When I read it before, I had thought it meant there’d be a complication. A wrinkle. I had noticed she capitalized the W but I didn’t think it meant anything. But it did. Because Wrinkle is part of the name of a book that happens to be about a girl named Meg.
I gaze at the book and wonder. What if she wasn’t sending me to the fabric store? What if she’s been sending me to the library all along?
To Meg.
It hits me like a wave.
Sweeping all six copies of A Wrinkle in Time from the shelf, I rush them to a nearby table and lay them before me. Three have the Centaur cover, two show the night sky surrounded by book images, and the last one is a picture of a dove sitting atop an egg filled with three children.
A Wrinkle in Time is old. Flipping to the copyright page, I see it was first published in 1963.
The timeline works.
One by one, I strum through the pages of each book, searching for a clue. But nothing. Then I realize why. None of these editions is old enough. These books were published after Girl Detective was here.
Even if I’m right and Meg Murry is the Meg I’m looking for, the A Wrinkle in Time that Girl Detective entrusted with her next clue is long gone—lost or recycled in the forgotten dump heap of old library books. My heart sinks. Too late. I’m too late.
Closing my eyes, I search for Girl Detective through time and space. I see her blue eyes. The ones from the bottom of the creek. And tell her I’m sorry.
With a tip of my finger, I shut the cover of the last book before me. It falls onto its pages like a freshly cut tree collapsing onto a leafy forest floor. It’s finally time to close the book on Girl Detective. To close the book on all of it.
After returning all the Wrinkles back to the shelf, I pick up James and the Giant Peach again. It feels like comfort food in my hand as I carry it to the checkout counter.

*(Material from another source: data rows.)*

/-- The whole block. -/
structure State where
  /-- the commands that wait, first in, first out -/
  pending : List Instr := []
  regs : Tbl Word := {}
  /-- earlier words of registers whose write takes effect at the next Turn boundary -/
  eff : Tbl Word := {}
  fuse : Fuses := {}
  /-- fuses as loaded at the last reset (Kept code F) -/
  ld : Fuses := {}
  clk : Clk := {}
  mods : Tbl ModSt := {}
  hop : Hop := {}
  pond : List PondEnt := []
  flume : List FlumeEnt := []
  nextFid : Nat := 1
  lay : Lay := {}
  weir : Weir := {}
  races : Tbl Race := {}
  fanE : Fan := {}
  fanW : Fan := {}
  qrnE : Qrn := {}
  qrnW : Qrn := {}
  dram : Dram := {}
  drs : Drs := {}
  hstE : Hst := {}
  hstW : Hst := {}
  gov : Gov := {}
  brk : Brk := {}
  tlyE : Tly := {}
  tlyW : Tly := {}
  mil : Mil := {}
  mmk : Mmk := {}
  tst : Tst := {}
  i3c : I3c := {}
  boot : Boot := {}
  out : Out := {}
  reply : Reply := {}
  /-- the model's own counter of free values used (see Config) -/
  freeCtr : Nat := 0
deriving DecidableEq, Repr

/-- Reasons to stop with a fault. No command of the block ends in one: the block has no condition that stops it. -/
inductive Fault where
  /-- raised by no meaning; a closed inductive needs a constructor. Safe. -/
  | unreachable
deriving DecidableEq, Repr

/-- Reasons to refuse a command. -/
inductive Refusal where
  /-- the command has no meaning in this model yet; raised by arms of Dispatch only. Safe. -/
  | notModelled (mnemonic : String)
deriving DecidableEq, Repr

/-- The block right after power-on reset of the reference configuration, before the reset's release is processed (R457). -/
def State.reset : State := {}

end Sys2Proof.Machine
end

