/-! ### Places (R132) -/

def State.nsid (s : State) : Nat := nsidOf s.ld
def State.hashMask (s : State) : Nat := s.fheld Fld.HOP_AMAP_CFG_HASH_MASK
def State.place (s : State) (a : Nat) : Place := decodeAddr s.nsid s.hashMask a
/-- Race of a byte address. -/
def State.raceAt (s : State) (a : Nat) : Nat := (s.place a).race
/-- Written-map block number of a byte address: 32 × v + race (R137). -/
def State.blockOf (s : State) (a : Nat) : Nat := let p := s.place a; 32 * p.v + p.race
/-- The block is treated as WRITTEN: its map bit is set, or the half's map is off (R138, R147). -/
def State.isWritten (s : State) (a : Nat) : Bool :=
  s.dram.wmap.get false (s.blockOf a) || s.fheld Fld.QRN_WMAP_CFG_EN 0 (raceHalf (s.raceAt a)) = 0
/-- The epoch tag of a half (R282, R312). -/
def State.epochTag (s : State) (h : Nat) : Nat := (s.hst h).epoch % 8

/-! ### DRAM content -/

/-- What an unlisted cell of a block holds where the model fixes it: the zeros of the block's fill. -/
def Dram.base (d : Dram) (blk : Nat) : Option Codeword := (d.zeroed.find? blk).map (fun e => storeWord 0 false e)
/-- The codeword of a cell: number (byte address / 64) and block. Content that nothing has written since it was lost is
undefined (R138): a free value, log entry 9. -/
def Dram.word (d : Dram) (n blk : Nat) : Codeword :=
  match d.cells.find? n with
  | some w => w
  | none => (d.base blk).getD (Config.dramPowerOn (d.era * 2 ^ 34 + n))
/-- Store a codeword, keeping the canonical form. -/
def Dram.store (d : Dram) (n blk : Nat) (w : Codeword) : Dram :=
  { d with cells := if d.base blk = some w then d.cells.del n else d.cells.ins n w }
def State.cellWord (s : State) (a : Nat) : Codeword := s.dram.word (a / 64) (s.blockOf a)
def State.storeCell (s : State) (a : Nat) (w : Codeword) : State := { s with dram := s.dram.store (a / 64) (s.blockOf a) w }
/-- A fill is complete (R143): the block's map bit is set, and its unlisted cells are zeros of an epoch; a cell whose burst carried an
earlier epoch (R282) stays listed. -/
def State.zeroBlock (s : State) (blk epoch : Nat) : State :=
  { s with dram := { s.dram with
      cells := s.dram.cells.keep (fun n w => s.blockOf (n * 64) ≠ blk || w ≠ storeWord 0 false epoch)
      zeroed := s.dram.zeroed.ins blk epoch
      wmap := s.dram.wmap.ins blk true } }

/-! ### Dirty pages (R309 to R312) -/

/-- Half of a page: of its race. -/
def State.pageHalf (s : State) (a : Nat) : Nat := raceHalf (s.raceAt a)
/-- Mark the page of an address dirty by a store. -/
def Hst.markDirty (x : Hst) (page : Nat) : Hst :=
  { x with dirty := x.dirty.ins page true
           oldest := if (x.oldest.find? (page / 512)).isSome then x.oldest else x.oldest.ins (page / 512) x.epoch }
def State.dirtyAt (s : State) (a : Nat) : State :=
  if hoistFitted s.ld then
    let h := s.pageHalf a
    { s with hstE := if h = 0 then s.hstE.markDirty (a / 4096) else s.hstE
             hstW := if h = 0 then s.hstW else s.hstW.markDirty (a / 4096) }
  else s
/-- The dirty total (R311, R313). -/
def Hst.dirtyTotal (x : Hst) : Nat :=
  if x.resync then x.ceil
  else x.dirty.rows.length + x.inflight.length + 256 * x.held.length + 32 * x.granted.length
/-- No entry is handed out for stores (R320): the states that close them, the seal of a flush, headers not OPEN. -/
def Hst.shut (x : Hst) : Bool :=
  !(x.st = .serve || x.st = .steady || x.st = .alert || x.st = .flush) || x.sealing || !x.headerOpen
/-- FILL_RES (R320). -/
def fillRes : Nat := 32 * (8192 + 256)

“Get everything you need?” Mrs. Thompson asks.
“Not really,” I say.
Mrs. Thompson stops mid-scan. “What’s the matter? You never look like this when you’re checking out a book.”

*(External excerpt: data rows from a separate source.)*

-- ==== Sys2Proof/Machine/Race.lean ====
section
/-!
DEFINITION. The commands of a race on its bus other than refresh (R148 to R175), its read returns and missing strobes (R174),
the far-atomic unit (R168 to R171), fills (R139 to R147), power-down (R172) and the mode-register port (R173).
-/
namespace Sys2Proof.Machine

/-- The race exists and may issue commands. -/
def State.raceCmd (s : State) (r : Nat) : Bool := decide (r < 32) && s.raceRuns r

/-! ### Row upkeep counts (R193 to R195) -/

/-- The tracked row with the lowest count, lowest slot first. -/
def lowTracked : List (Nat × Nat) → Option (Nat × Nat)
  | [] => none
  | e :: l => match lowTracked l with
    | none => some e
    | some f => if f.2 < e.2 then some f else some e
/-- The tracked row with the highest count, lowest entry first. -/
def highTracked : List (Nat × Nat) → Option (Nat × Nat)
  | [] => none
  | e :: l => match highTracked l with
    | none => some e
    | some f => if e.2 < f.2 then some f else some e
/-- The hot-row tracker on an ACT (R195). A replaced entry's count stays within its 8 bits (log entry 95). -/
def track (l : List (Nat × Nat)) (row : Nat) : List (Nat × Nat) :=
  if l.any (fun e => e.1 = row) then mapIf (fun e => e.1 = row) (fun e => (e.1, min (e.2 + 1) 255)) l
  else if l.length < 32 then l ++ [(row, 1)]
  else match lowTracked l with
    | some m => mapIf (fun e => e.1 = m.1) (fun _ => (row, min (m.2 + 1) 255)) l
    | none => l
/-- RAA_MAX in force: a value not above RFM_TH is used as RFM_TH + 1 (R204). -/
def State.raaMax (s : State) (r : Nat) : Nat := max (s.fget Fld.RACE_REF_CFG_RAA_MAX r) (s.fget Fld.RACE_REF_CFG_RFM_TH r + 1)
/-- One more urgent refresh arises on a pseudo-race; the second in a Turn makes the Turn a crowd, counted once for the race (R190). -/
def State.urgArises (s : State) (r pr : Nat) : State :=
  let x := s.race r
  let n := (if pr = 0 then x.urgA else x.urgB) + 1
  let s := s.setRace r { x with urgA := if pr = 0 then n else x.urgA, urgB := if pr = 0 then x.urgB else n }
  if n = 2 && decide ((if pr = 0 then x.urgB else x.urgA) < 2) then (s.fadd Fld.RACE_REF_CNT_CROWD 1 r).raise Src.RACE_REF r pr else s
/-- What an ACT opens its row for (R158): the entry that pick_row chose it for, or the fill. -/
def State.openerOf (s : State) (r t : Nat) (n : RowReq) : Option Nat :=
  let mine := (s.waiting r).filter (fun e => e.place.bankNo = Sys2Proof.Machine.bankNo n.pr n.sid n.bg n.bank && e.place.row = n.row && decide (e.rowMin ≤ t))
  let cls := fun c => (oldestEnt (mine.filter (fun e => e.cls = c))).map (fun e => e.qid)
  match cls 0 with
  | some q => some q
  | none =>
    if (s.fillRows r).any (fun m => m = n) then some 0
    else ([1, 2, 3].filterMap cls).head?
/-- An ACT of a bank: row open, RAA, tracker, RFM request and urgency (R193 to R195, R188). -/
def State.actBank (s : State) (r t : Nat) (n : RowReq) : State :=
  let s := s.modeAt r t
  let x := s.race r
  let b := x.bankOf n
  let raa := min (b.raa + 1) 255
  let want := s.fb Fld.RACE_REF_CFG_RFM_EN r && decide (raa ≥ s.fget Fld.RACE_REF_CFG_RFM_TH r)
  let ask := want && !b.rfmReq
  let urg := want && decide (raa ≥ s.raaMax r) && !b.urgRfm
  let k := Sys2Proof.Machine.bankNo n.pr n.sid n.bg n.bank
  let b := { b with row := some n.row, actAt := t, used := false, opener := s.openerOf r t n, hits := 0, raa := raa, rfmReq := b.rfmReq || ask
                    urgRfm := b.urgRfm || urg, trk := track b.trk n.row }
  let x := { x.setBank n b with rfmQ := if ask then x.rfmQ ++ [(n.pr, k, t)] else x.rfmQ, idleSince := none }
  let s := (s.setRace r (x.issue n t 0)).tallyRace r 0 1
  if urg then s.urgArises r n.pr else s

/-! ### ACT and PRE -/

def execDramAct (race mc pr sid bg bank row : Nat) (s : State) : Host.Outcome State Fault Refusal :=
  let t := s.at mc
  let n : RowReq := ⟨.act, pr, sid, bg, bank, row⟩
  .next (when (s.raceCmd race && s.legal race t n && s.rowGranted race t n)
    (fun s => { s.actBank race t n with clk := s.clkAt mc }) s)

/-- Close the row of a bank. -/
def State.preBank (s : State) (r t : Nat) (n : RowReq) : State :=
  let s := s.modeAt r t
  let x := s.race r
  (s.setRace r ((x.setBank n { x.bankOf n with row := none, hits := 0, used := false, opener := none }).issue n t 0)).pdNote r t
def execDramPre (race mc pr sid bg bank : Nat) (s : State) : Host.Outcome State Fault Refusal :=
  let t := s.at mc
  let n : RowReq := ⟨.pre, pr, sid, bg, bank, 0⟩
  let want := match s.pickRow race t with
    | some m => m.cmd = .pre && Sys2Proof.Machine.bankNo m.pr m.sid m.bg m.bank = Sys2Proof.Machine.bankNo pr sid bg bank
    | none => false
  let ok := match (s.race race).grantR.find? (fun g => g.2 = t) with
    | some g => decide ({ g.1 with row := 0 } = n)
    | none => want
  .next (when (s.raceCmd race && s.legal race t n && ok) (fun s => { s.preBank race t n with clk := s.clkAt mc }) s)

/-! ### Column commands -/

/-- The marks that a column command, of a queue entry or of the fill (0), leaves on its bank: used, its mc, the count toward HIT_CAP
(R157), the end of R158's exception. -/
def State.colBank (s : State) (r t : Nat) (n : RowReq) (qid : Option Nat) (conflict : Bool) : State :=
  let x := s.race r
  let b := x.bankOf n
  let b := { b with used := true, opener := if qid.isSome && b.opener = qid then none else b.opener, colAt := t, hits := if conflict then b.hits + 1 else 0 }
  s.setRace r ((x.setBank n b).issue n t ((s.tim r).dataAt n.cmd t))
/-- A conflicting entry waits for the bank of n. -/
def conflictWaits (ents : List Ent) (x : Race) (n : RowReq) : Bool :=
  ents.any (fun e => e.place.bankNo = Sys2Proof.Machine.bankNo n.pr n.sid n.bg n.bank && (x.bankOf n).row ≠ some e.place.row)
/-- Tally of a burst placed by an entry (R396): its command, the row hit, its class. -/
def State.tallyCol (s : State) (r : Nat) (e : Ent) (hit : Bool) : State :=
  let s := s.tallyRace r (if e.wr then 2 else 1) 1
  let s := if hit then s.tallyRace r 5 1 else s
  s.tallyRace r (7 + min e.cls 3) 1

/-- Issue the RD of a read-queue entry or of a unit entry. -/
def State.rdIssue (s : State) (r t : Nat) (e : Ent) : State :=
  let ents := s.waiting r
  let x := s.race r
  let hit := decide ((x.bankOf e.req).actAt ≤ e.since)
  let word := s.cellWord e.addr
  let mode := s.writeMode r t ents
  let s := s.colBank r t e.req (some e.qid) (conflictWaits ents x e.req)
  let x := { s.race r with wmode := mode }
  let at_ := (s.tim r).strobe .rd t
  let s := s.tallyCol r e hit
  match x.rq.find? (fun q => q.qid = e.qid) with
  | some q =>
    let f : Flight := { pr := e.place.pr, at_ := at_, mrr := false, qid := q.qid, kind := q.kind, id := q.id, k := q.k, addr := q.addr
                        word := word, retry := q.retry, stale := q.stale }
    let exp := q.kind = .host && s.reqIs q.id (fun h => h.express) && decide (t ≤ q.since + 1)
    let s := s.setRace r { x with rq := x.rq.filter (fun o => o.qid ≠ q.qid), flights := x.flights ++ [f] }
    if exp then (s.tallyRace r 6 1).tallyCls (raceHalf r) q.cls 4 1 else s
  | none =>
    let f : Flight := { pr := e.place.pr, at_ := at_, mrr := false, qid := e.qid, kind := .fau, id := 0, k := 0, addr := e.addr, word := word }
    s.setRace r { x with flights := x.flights ++ [f]
                         fau := mapIf (fun o => o.qid = e.qid) (fun o => { o with rdAt := some t }) x.fau }

/-- Column and distance from the centre of probe j % 6 (R268, R269): read columns 0 to 7, write columns 8 to 15, each used next in turn;
RBL and RBH read what WRL and WRH wrote, at the trained settings. -/
def Train.probePlace (x : Train) (k j m : Nat) : Nat × Int :=
  let rd := x.rdCol.get 0 k
  let wr := x.wrCol.get 0 k
  if j % 6 = 0 then (rd, -(m : Int)) else if j % 6 = 1 then (rd, m)
  else if j % 6 = 2 then (8 + wr, -(m : Int)) else if j % 6 = 3 then (8 + (wr + 1) % 8, m)
  else if j % 6 = 4 then (8 + wr, 0) else (8 + (wr + 1) % 8, 0)
/-- The probe row after probe j: the column that a write probe wrote, the columns that come next. -/
def Train.probeDone (x : Train) (k j : Nat) (c : Nat × Int) : Train :=
  if probeCmd j = .wr then { x with cols := x.cols.ins (16 * k + c.1) (Config.trackPattern c.1, c.2) }
  else if j % 6 = 1 then { x with rdCol := x.rdCol.put 0 k ((x.rdCol.get 0 k + 1) % 8) }
  else if j % 6 = 5 then { x with wrCol := x.wrCol.put 0 k ((x.wrCol.get 0 k + 2) % 8) }
  else x
/-- The claim on a slot is used. -/
def Race.dropClaim (x : Race) (pr age turn slot : Nat) : Race :=
  let f := fun p : Plan => { p with claims := p.claims.filter (fun e => e ≠ (slot, true)) }
  if turn = age then x.setPlan pr (f (x.plan pr))
  else if pr = 0 then { x with nextA := x.nextA.map f } else { x with nextB := x.nextB.map f }
/-- A Fantail probe burst (R269). A read probe is compared raw and never passes Quern. -/
def State.probeIssue (s : State) (r pr t : Nat) : State :=
  let s := s.modeAt r t
  let x := s.race r
  let j := x.tr.next pr
  let n := x.probeReq pr (probeCmd j)
  let k := 4 * pr + n.sid
  let c := x.tr.probePlace k j (s.fget Fld.FAN_CFG_TRK_M 0 (raceHalf r))
  let ds := (s.tim r).dataAt n.cmd t
  let held := (x.tr.cols.find? (16 * k + c.1)).getD (Config.trackPattern c.1, 0)
  let s := (s.colBank r t n none (conflictWaits (s.waiting r) x n)).tallyRace r (if probeCmd j = .wr then 2 else 1) 1
  let x := s.race r
  let tr := { x.tr with await := if j % 6 = 1 then x.tr.await ++ [(pr * 4 + j / 6) * 2] else if j % 6 = 5 then x.tr.await ++ [(pr * 4 + j / 6) * 2 + 1] else x.tr.await
                        nextA := if pr = 0 then j + 1 else x.tr.nextA, nextB := if pr = 0 then x.tr.nextB else j + 1 }
  let x := x.dropClaim pr s.clk.age (turnOf ds) (slotOf ds)
  let f : Flight := { pr := pr, at_ := (s.tim r).strobe .rd t, mrr := false, qid := 0, kind := .probe, id := j, k := c.1, addr := 0
                      word := held.1, off := c.2 }
  s.setRace r { x with tr := tr.probeDone k j c, flights := if probeCmd j = .wr then x.flights else x.flights ++ [f] }

/-- A column command issues as its Sluice granted it, whatever has come after the grant, or as pick_column chooses it (R224, R274). -/
def execDramRd (race mc : Nat) (src : ColSrc) (s : State) : Host.Outcome State Fault Refusal :=
  let t := s.at mc
  .next (match src with
    | .fill _ => s
    | .probe pr =>
      let n := (s.race race).probeReq pr (probeCmd ((s.race race).tr.next pr))
      when (s.raceCmd race && s.works race && n.cmd = .rd && s.legal race t n && s.colGranted race pr t .probe)
        (fun s => { s.probeIssue race pr t with clk := s.clkAt mc }) s
    | .queue qid =>
      match (s.waiting race).find? (fun e => e.qid = qid ∧ !e.wr) with
      | none => s
      | some e =>
        when (s.raceCmd race && s.legal race t e.req && s.colGranted race e.place.pr t (.ent qid))
          (fun s => { s.rdIssue race t e with clk := s.clkAt mc }) s)

/-- The fill that has waited longest begins, once the write queue has room for a burst of each pseudo-race (R141, R155). -/
def State.fillIn (s : State) (r t : Nat) : State :=
  let x := s.race r
  match x.fillQ with
  | v :: rest => if x.fill.isNone && decide (x.wqRoom ≥ 2) then s.setRace r { x with fill := some { v := v, at_ := t }, fillQ := rest } else s
  | [] => s
/-- Issue the WR of a write-queue entry: the full codeword is stored (R149, R282). -/
def State.wrIssue (s : State) (r t : Nat) (e : Ent) (w : WqEnt) : State :=
  let ents := s.waiting r
  let x := s.race r
  let hit := decide ((x.bankOf e.req).actAt ≤ e.since)
  let mode := s.writeMode r t ents
  let s := (s.colBank r t e.req (some e.qid) (conflictWaits ents x e.req)).tallyCol r e hit
  let x := s.race r
  let x := { x with wq := x.wq.filter (fun o => o.qid ≠ e.qid), wmode := mode && decide (x.wqLevel - 1 > s.fheld Fld.RACE_SCHED_CFG_WQ_LO r) }
  let s := ((s.setRace r x).backIn r t).fillIn r t
  s.storeCell w.addr (storeWord w.data w.psn w.epoch)
/-- Byte address of burst k of a fill on pr: the banks in order, 16 cells of each (R141). -/
def State.fillAddr (s : State) (f : Fill) (r pr k : Nat) : Nat :=
  encodeAddr s.nsid s.hashMask
    { v := f.v, sid := f.v % s.nsid, row := f.v / s.nsid, race := r, pr := pr, bg := k / 16 / 8, bank := k / 16 % 8, col := k % 16 }
/-- Issue a fill burst (R141): zeros with the epoch of the moment (R282). -/
def State.fillIssue (s : State) (r pr t : Nat) (f : Fill) : State :=
  let s := s.modeAt r t
  let ents := s.waiting r
  let n := s.fillReq f pr (f.done pr / 16) .wr
  let s := (s.colBank r t n (some 0) (conflictWaits ents (s.race r) n)).tallyRace r 2 1
  let s := s.tallyRace r 11 1
  let s := s.storeCell (s.fillAddr f r pr (f.done pr)) (storeWord 0 false (s.epochTag (raceHalf r)))
  let f := { f with doneA := if pr = 0 then f.doneA + 1 else f.doneA, doneB := if pr = 0 then f.doneB else f.doneB + 1 }
  (s.setRace r { s.race r with fill := some f }).backIn r t

def execDramWr (race mc : Nat) (src : ColSrc) (s : State) : Host.Outcome State Fault Refusal :=
  let t := s.at mc
  .next (match src with
    | .fill pr =>
      match (s.race race).fill with
      | none => s
      | some f =>
        when (s.raceCmd race && decide (pr < 2) && decide (f.done pr < 512) && s.legal race t (s.fillReq f pr (f.done pr / 16) .wr)
            && s.colGranted race pr t .fill)
          (fun s => { s.fillIssue race pr t f with clk := s.clkAt mc }) s
    | .probe pr =>
      let n := (s.race race).probeReq pr (probeCmd ((s.race race).tr.next pr))
      when (s.raceCmd race && s.works race && n.cmd = .wr && s.legal race t n && s.colGranted race pr t .probe)
        (fun s => { s.probeIssue race pr t with clk := s.clkAt mc }) s
    | .queue qid =>
      match (s.race race).wq.find? (fun e => e.qid = qid) with
      | some w =>
        let e := s.wrEnt w
        when (s.raceCmd race && s.legal race t e.req && s.colGranted race e.place.pr t (.ent qid))
          (fun s => { s.wrIssue race t e w with clk := s.clkAt mc }) s
      | none => s)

I force a smile. “I’m fine.” But I’m not fine. A part of me wants to tell Mrs. Thompson all about it. How I can’t find Girl Detective because I was born too late.
“Okay, but I’ve seen that troubled look before,” she says. “At some point, you’ll need to unload it.”
I nod and take James in my arms. “Thanks,” I say and start to turn but don’t. I look up at the librarian. “Mrs. Thompson?”
She peers over her computer. “Yes, Birdie.”
“What happens to old books that the library doesn’t want anymore?”
“What do you mean?”
“You know, the old ones. The special ones that got too old or too fragile to stay. What happens to them?”
Mrs. Thompson grins oddly. “Oh, dear.” She glances over her shoulder, then leans in conspiratorially. “We do have a little secret.”